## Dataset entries
-- ==== Sys2Proof/Machine/Peers.lean ====
section
/-! DEFINITION. Peer contexts, beacons received, routes (spec/09_sideshow_network.md, R200, R205 to R209, R218). -/

namespace Sys2Proof.Machine

/-! ### Contexts (R207, R208) -/

/-- The context of an address. -/
def State.peer (s : State) (addr : Nat) : Option (Nat × NetCtx) := s.net.ctxs.find? (fun e => e.2.address == addr)

/-- Put a context at its index. -/
def State.setPeer (s : State) (i : Nat) (c : NetCtx) : State :=
  let s := s.modNet (fun x => { x with ctxs := sinsert (serase x.ctxs i) i c })
  s.wr SS.NET_STATUS.ctx_used s.net.ctxs.length

/-- The session shared with a context's node, coded as in R114. -/
def State.peerSession (s : State) (c : NetCtx) : Nat :=
  match c.tripPort with
  | some p => (s.trip p).code
  | none => 0

/-- A route of source 1. -/
def NetCtx.manifestRoute (c : NetCtx) : Bool :=
  match c.route with
  | some r => r.manifest
  | none => false

/-- A context is pinned by a replay counter, a session or a manifest route (R207). -/
def State.pinned (s : State) (c : NetCtx) : Bool :=
  decide (c.replay ≠ 0) || decide (s.peerSession c ≠ 0) || c.manifestRoute

/-- The context with the oldest last beacon. -/
def oldestCtx : List (Nat × NetCtx) → Option (Nat × NetCtx)
  | [] => none
  | e :: t => match oldestCtx t with
    | none => some e
    | some f => if e.2.last ≤ f.2.last then some e else some f

/-- The index a new context takes: a free one, else that of the unpinned context, no neighbour or MISSING, with the oldest last
beacon (R208). -/
def State.freePeer (s : State) : Option Nat :=
  if s.net.ctxs.length < 1024 then (List.range 1024).find? (fun i => !s.net.ctxs.any (fun e => e.1 == i))
  else (oldestCtx (s.net.ctxs.filter (fun e => !s.pinned e.2 && decide (e.2.nbr ≠ 1)))).map (·.1)

/-- A new context of an address: not a neighbour. -/
def NetCtx.fresh (addr : Nat) : NetCtx :=
  { nbr := 3, port := 0, power := 0, interval := 0, address := addr, replay := 0, route := none, last := 0, idTag := 0,
    identity := 0, tripPort := none }

/-- The context of an address, or the place and content of a new one; none where no context can be allocated. -/
def State.needPeer (s : State) (addr : Nat) : Option (Nat × NetCtx) :=
  match s.peer addr with
  | some e => some e
  | none => s.freePeer.map (fun i => (i, NetCtx.fresh addr))

/-- Change the context of an address, where it exists. -/
def modPeer (addr : Nat) (f : NetCtx → NetCtx) (s : State) : State :=
  match s.peer addr with
  | some (i, c) => s.setPeer i (f c)
  | none => s

/-! ### Neighbours (R205) -/

/-- The neighbour state of a context changed: event 206. -/
def nbrEvent (changed : Bool) (s : State) : State := if changed then ssEvent 6 s else s

/-- A beacon creates or updates the neighbour's context; an up neighbour has a learned route (R205). -/
def beaconReceived (n : Nat) (b : Beacon) (s : State) : State :=
  match s.needPeer b.origin with
  | none => s
  | some (i, c) =>
    let learned : Route := { manifest := false, port := n, metric := 1, hop := b.origin }
    let route := if c.manifestRoute then c.route else if s.actFlag SS.NET_CFG.route_learn then some learned else c.route
    let now := s.now
    nbrEvent (decide (c.nbr ≠ 1)) (s.setPeer i { c with nbr := 1, port := n, power := b.power, interval := b.interval,
                                                        idTag := b.idTag, last := now, route := route })

/-- BEACON_RECEIVED (R205). -/
def execBeaconReceived (n : Fin 32) (b : Beacon) (s : State) : Host.Outcome State Fault Refusal := .next (whileAwake (beaconReceived n b) s)

/-- The context at an index. -/
def State.peerAt (s : State) (i : Nat) : Option NetCtx := (s.net.ctxs.find? (fun e => e.1 == i)).map (·.2)

/-- A neighbour becomes MISSING once 3 intervals and 100 ms have passed without a beacon; its learned route goes (R205). -/
def neighbourMissing (i : Nat) (s : State) : State :=
  match s.peerAt i with
  | some c =>
    if c.nbr = 1 && decide (c.last + (3 * c.interval + 100) * 1000000 ≤ s.now) then
      nbrEvent true (s.setPeer i { c with nbr := 2, route := if c.manifestRoute then c.route else none })
    else s
  | none => s

/-- NEIGHBOUR_MISSING (R205). -/
def execNeighbourMissing (i : Fin 1024) (s : State) : Host.Outcome State Fault Refusal := .next (neighbourMissing i s)

/-! ### The window (R218) -/

/-- The commitment of a secret (R356). -/
def commitment (secret : List Byte) : BitVec 512 := sha (ascii "SIRCOR-COMMIT" ++ secret)

/-- The session in force on a context's trip port. -/
def State.peerKey (s : State) (c : NetCtx) : BitVec 512 :=
  match c.tripPort.bind (fun p => (s.trip p).sess) with
  | some x => commitment (bytesBE 32 x.key.toNat)
  | none => 0

/-- Word `w` of a 512-bit value in registers: the first four bytes in word 0. -/
def digestWord (d : BitVec 512) (w : Nat) : Word := BitVec.ofNat 32 (d.toNat / 2 ^ (32 * (15 - w)))

/-- Beacons missed: whole intervals since the last one, saturating. -/
def State.missed (s : State) (c : NetCtx) : Nat :=
  if c.nbr = 3 || c.interval = 0 then 0 else min 255 ((s.now - c.last) / (c.interval * 1000000))

/-- Word `w` of SS.CTX_WIN for a context. -/
def State.peerWord (s : State) (c : NetCtx) (w : Nat) : Word :=
  match w with
  | 0 => BitVec.ofNat 32 (c.nbr * 2 ^ 30 + bitNat (s.pinned c) * 2 ^ 29 + c.port * 2 ^ 24 + c.address)
  | 1 => BitVec.ofNat 32 (s.missed c * 2 ^ 24 + c.power % 256 * 2 ^ 16 + c.interval % 65536)
  | 2 => BitVec.ofNat 32 c.replay
  | 3 => BitVec.ofNat 32 (c.replay / 2 ^ 32)
  | 4 => match c.route with
    | some r => BitVec.ofNat 32 (2 ^ 31 + bitNat r.manifest * 2 ^ 30 + r.port * 2 ^ 25 + r.metric % 128 * 2 ^ 18 + r.hop)
    | none => 0
  | 5 => BitVec.ofNat 32 (s.peerSession c * 2 ^ 29 + c.tripPort.getD 0 * 2 ^ 24)
  | 6 => BitVec.ofNat 32 c.last
  | 7 => BitVec.ofNat 32 (c.last / 2 ^ 32)
  | 8 => BitVec.ofNat 32 c.idTag
  | 9 => BitVec.ofNat 32 (c.idTag / 2 ^ 32)
  | w =>
    if 16 ≤ w && decide (w < 32) then digestWord c.identity (w - 16)
    else if 32 ≤ w then digestWord (s.peerKey c) (w - 32)
    else 0

/-- A write of SS.CTX_SEL: the selected context is copied into SS.CTX_WIN (R218). -/
def ctxSelWrite (w : Word) (s : State) : State :=
  let i := w.toNat % 1024
  let s := s.wr SS.CTX_SEL.index i
  (List.range 48).foldl (fun t k => t.setWord (SS.CTX_WIN + 4 * k) (match s.peerAt i with
    | some c => s.peerWord c k
    | none => 0)) s

/-- SS_CTX_SEL_WRITE (R218). -/
def execSsCtxSelWrite (w : Word) (s : State) : Host.Outcome State Fault Refusal := .next (hostCommand SS.CTX_SEL (ctxSelWrite w) s)

/-! ### Routes (R200, R202) -/

/-- Where a message to a node goes: port and next hop. -/
def State.route (s : State) (final : Nat) : Option (Nat × Nat) :=
  match (s.peer final).bind (fun e => e.2.route) with
  | some r => some (r.port, r.hop)
  | none => if s.actFlag SS.NET_CFG.default_en then some (s.act SS.NET_CFG.default_port, final) else none

/-- The context of the next hop on a port: the one named on a bus, the neighbour heard on the port point to point. -/
def State.hopPeer (s : State) (out hop : Nat) : Option NetCtx :=
  if s.onBus out then (s.peer hop).map (·.2)
  else (s.net.ctxs.find? (fun e => decide (e.2.nbr ≠ 3) && e.2.port == out)).map (·.2)

/-- The wake preamble is used where the next hop announced power 2 or 3 or is MISSING (R202). -/
def State.needsWake (s : State) (out hop : Nat) : Bool :=
  match s.hopPeer out hop with
  | some c => decide (2 ≤ c.power) || c.nbr == 2
  | none => false

end Sys2Proof.Machine
end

## ABOUT THIS TASK
Output, from the data above, the lines from the line with "18 + r.hop)" to the line with "SS_CTX_SEL_WRITE (R218). -/" exactly as they stand, both ends included and nothing else.

## SOLVED EXERCISE
    | some r => BitVec.ofNat 32 (2 ^ 31 + bitNat r.manifest * 2 ^ 30 + r.port * 2 ^ 25 + r.metric % 128 * 2 ^ 18 + r.hop)
    | none => 0
  | 5 => BitVec.ofNat 32 (s.peerSession c * 2 ^ 29 + c.tripPort.getD 0 * 2 ^ 24)
  | 6 => BitVec.ofNat 32 c.last
  | 7 => BitVec.ofNat 32 (c.last / 2 ^ 32)
  | 8 => BitVec.ofNat 32 c.idTag
  | 9 => BitVec.ofNat 32 (c.idTag / 2 ^ 32)
  | w =>
    if 16 ≤ w && decide (w < 32) then digestWord c.identity (w - 16)
    else if 32 ≤ w then digestWord (s.peerKey c) (w - 32)
    else 0

/-- A write of SS.CTX_SEL: the selected context is copied into SS.CTX_WIN (R218). -/
def ctxSelWrite (w : Word) (s : State) : State :=
  let i := w.toNat % 1024
  let s := s.wr SS.CTX_SEL.index i
  (List.range 48).foldl (fun t k => t.setWord (SS.CTX_WIN + 4 * k) (match s.peerAt i with
    | some c => s.peerWord c k
    | none => 0)) s

/-- SS_CTX_SEL_WRITE (R218). -/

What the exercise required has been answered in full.